**What the exercise asks:** What follows is a listing. Return every line of it exactly.

**Input data:**
-- ==== Sys2Proof/Machine/Step.lean ====
section
/-! DEFINITION. One step of the machine: one instruction (spec/70_reset_and_hazards.md rules R243 to R246). -/

namespace Sys2Proof.Machine

/-- What follows from the decoder's answer: the instruction runs, or the fetch left TEXT, or the encoding is refused. -/
def runDecoded (d : Decoded) (s : State) : Host.Outcome State Fault Refusal :=
  match d with
  | .ok i _ => exec i s
  | .truncated => .fault .fetchOutsideText
  | .refuse why => .refused (.encoding why)

/-- One step (R244): at HALT_PC the run has ended and nothing is fetched (R243); else fetch, decode, execute. Log 5. -/
def step (s : State) : Host.Outcome State Fault Refusal :=
  if s.atHalt then .fault .halted else runDecoded (decode s.fetch) s

/-- `s` with the instruction of a table word, followed by zero bytes, as the program at pc, so that the next step runs it. It
stands for the launch that places a program (R242). Logs 2 and 29. -/
def State.withFetchWord (s : State) (nbits w : Nat) : State := s.loadProgram s.pc (tableWindow nbits w)

end Sys2Proof.Machine
end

**Task output:**
-- ==== Sys2Proof/Machine/Step.lean ====
section
/-! DEFINITION. One step of the machine: one instruction (spec/70_reset_and_hazards.md rules R243 to R246). -/

namespace Sys2Proof.Machine

/-- What follows from the decoder's answer: the instruction runs, or the fetch left TEXT, or the encoding is refused. -/
def runDecoded (d : Decoded) (s : State) : Host.Outcome State Fault Refusal :=
  match d with
  | .ok i _ => exec i s
  | .truncated => .fault .fetchOutsideText
  | .refuse why => .refused (.encoding why)

/-- One step (R244): at HALT_PC the run has ended and nothing is fetched (R243); else fetch, decode, execute. Log 5. -/
def step (s : State) : Host.Outcome State Fault Refusal :=
  if s.atHalt then .fault .halted else runDecoded (decode s.fetch) s

/-- `s` with the instruction of a table word, followed by zero bytes, as the program at pc, so that the next step runs it. It
stands for the launch that places a program (R242). Logs 2 and 29. -/
def State.withFetchWord (s : State) (nbits w : Nat) : State := s.loadProgram s.pc (tableWindow nbits w)

end Sys2Proof.Machine
end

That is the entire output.